EXERCISE BRIEF
From the listing below, pick out each line with the word "true".
——————————
/-- A tick of an attempt goes on with it or ends it with an outcome (R123). -/
theorem tpdTick_busy_or_ended {s : State} (busy : s.busy = true) : (tpdTick s).busy = true ∨ Ended (tpdTick s) := by
  cases st : s.tpdState with
  | idle => simp [State.busy, st] at busy
  | startLow => rw [tpdTick_startLow st]; exact .inl (hold_busy busy nofun)
  | release => rw [tpdTick_release st]; exact .inl (hold_busy busy nofun)
  | ack1 => rw [tpdTick_ack1 st]; exact wait_busy_or_ended busy nofun
  | ack2 => rw [tpdTick_ack2 st]; exact wait_busy_or_ended busy nofun
  | ack3 => rw [tpdTick_ack3 st]; exact wait_busy_or_ended busy nofun
  | bitRise => rw [tpdTick_bitRise st]; exact wait_busy_or_ended busy nofun
  | bitDelay =>
    rw [tpdTick_bitDelay st]
    rcases sampleAfterOffset_cases s with ⟨-, samples⟩ | ⟨-, counts⟩
    · rw [samples]; exact .inl rfl
    · rw [counts]; exact .inl busy
  | bitFall =>
    rw [tpdTick_bitFall st]
    refine wait_busy_or_ended busy ?_
    rcases afterBitFall_cases s with ⟨-, e⟩ | ⟨-, e⟩ <;> rw [e] <;> nofun

/-- Settles O38: of the forms only START can begin an attempt, and only a reset or a tick can end one. -/
theorem attemptsBeginByStartAndEndByTick : Obligations.AttemptsBeginByStartAndEndByTick := by
  intro s t c fetched stepped
  cases step_form fetched stepped with
  | keeps _ same =>
    have := same.busy
    exact ⟨by simp_all, by simp_all⟩
  | starts started same =>
    have busy : t.busy = true := same.busy
    exact ⟨fun _ _ => started, by simp [busy]⟩
  | @ticks u ticked same =>
    refine ⟨fun idle busy => ?_, fun busy idle => .inr ⟨ticked, ?_⟩⟩
    · have idle' : u.tpdState = .idle := by simpa [same.busy, idle] using (busy_iff u).not
      rw [tpdTick_idle idle', same.busy, idle] at busy
      cases busy
    · rcases tpdTick_busy_or_ended (same.busy.trans busy) with busy' | ⟨-, done, outcome⟩
      · rw [busy'] at idle
        cases idle
      · exact ⟨done, outcome⟩
  | resets reset => exact ⟨fun _ => nofun, fun _ _ => .inl reset⟩

/-! ## What the tick and the sample read -/

theorem hold_withTpdOf (n : BitVec 16) (next : TpdState) (q s : State) :
    hold n next (q.withTpdOf s) = q.withTpdOf (hold n next s) :=
  (apply_ite q.withTpdOf (s.tpdCnt.toNat + 1 = n.toNat) (enterState next s) (countTick s)).symm

theorem finish_withTpdOf (q s : State) : finish (q.withTpdOf s) = q.withTpdOf (finish s) :=
  (apply_ite q.withTpdOf (frameValid s.tpdShreg = true)
    (endAttempt .ok .none (writeTemperature (writeFrame s))) (endAttempt .checksumMismatch .none (writeFrame s))).symm

section
variable {q s : State}

/-- Of the fields outside the TPD's a wait reads the line. -/
theorem wait_withTpdOf (line : q.line = s.line) (target : Level) (budget : BitVec 16) (next : WaitNext)
    (stage : TpdStage) :
    wait target budget next stage (q.withTpdOf s) = q.withTpdOf (wait target budget next stage s) := by
  unfold wait
  rw [apply_ite q.withTpdOf, apply_ite q.withTpdOf, withTpdOf_line, line]
  cases next with
  | goto st => rfl
  | finish => rw [← finish_withTpdOf]; rfl

theorem sampleAfterOffset_withTpdOf (line : q.line = s.line) (params : q.params = s.params) :
    sampleAfterOffset (q.withTpdOf s) = q.withTpdOf (sampleAfterOffset s) := by
  unfold sampleAfterOffset
  rw [apply_ite q.withTpdOf, withTpdOf_line, withTpdOf_params, line, params]
  rfl

/-- Of the fields outside the TPD's a tick reads the line and the parameters, and it writes none of them (R126). -/
theorem tpdTick_withTpdOf (line : q.line = s.line) (params : q.params = s.params) :
    tpdTick (q.withTpdOf s) = q.withTpdOf (tpdTick s) := by
  unfold tpdTick
  rw [withTpdOf_tpdState, withTpdOf_params, params]
  cases s.tpdState with
  | idle => rfl
  | startLow | release => exact hold_withTpdOf _ _ q s
  | ack1 | ack2 | ack3 | bitRise | bitFall => exact wait_withTpdOf line _ _ _ _
  | bitDelay => exact sampleAfterOffset_withTpdOf line params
——————————
TASK RESULT
theorem tpdTick_busy_or_ended {s : State} (busy : s.busy = true) : (tpdTick s).busy = true ∨ Ended (tpdTick s) := by
    have busy : t.busy = true := same.busy
  (apply_ite q.withTpdOf (frameValid s.tpdShreg = true)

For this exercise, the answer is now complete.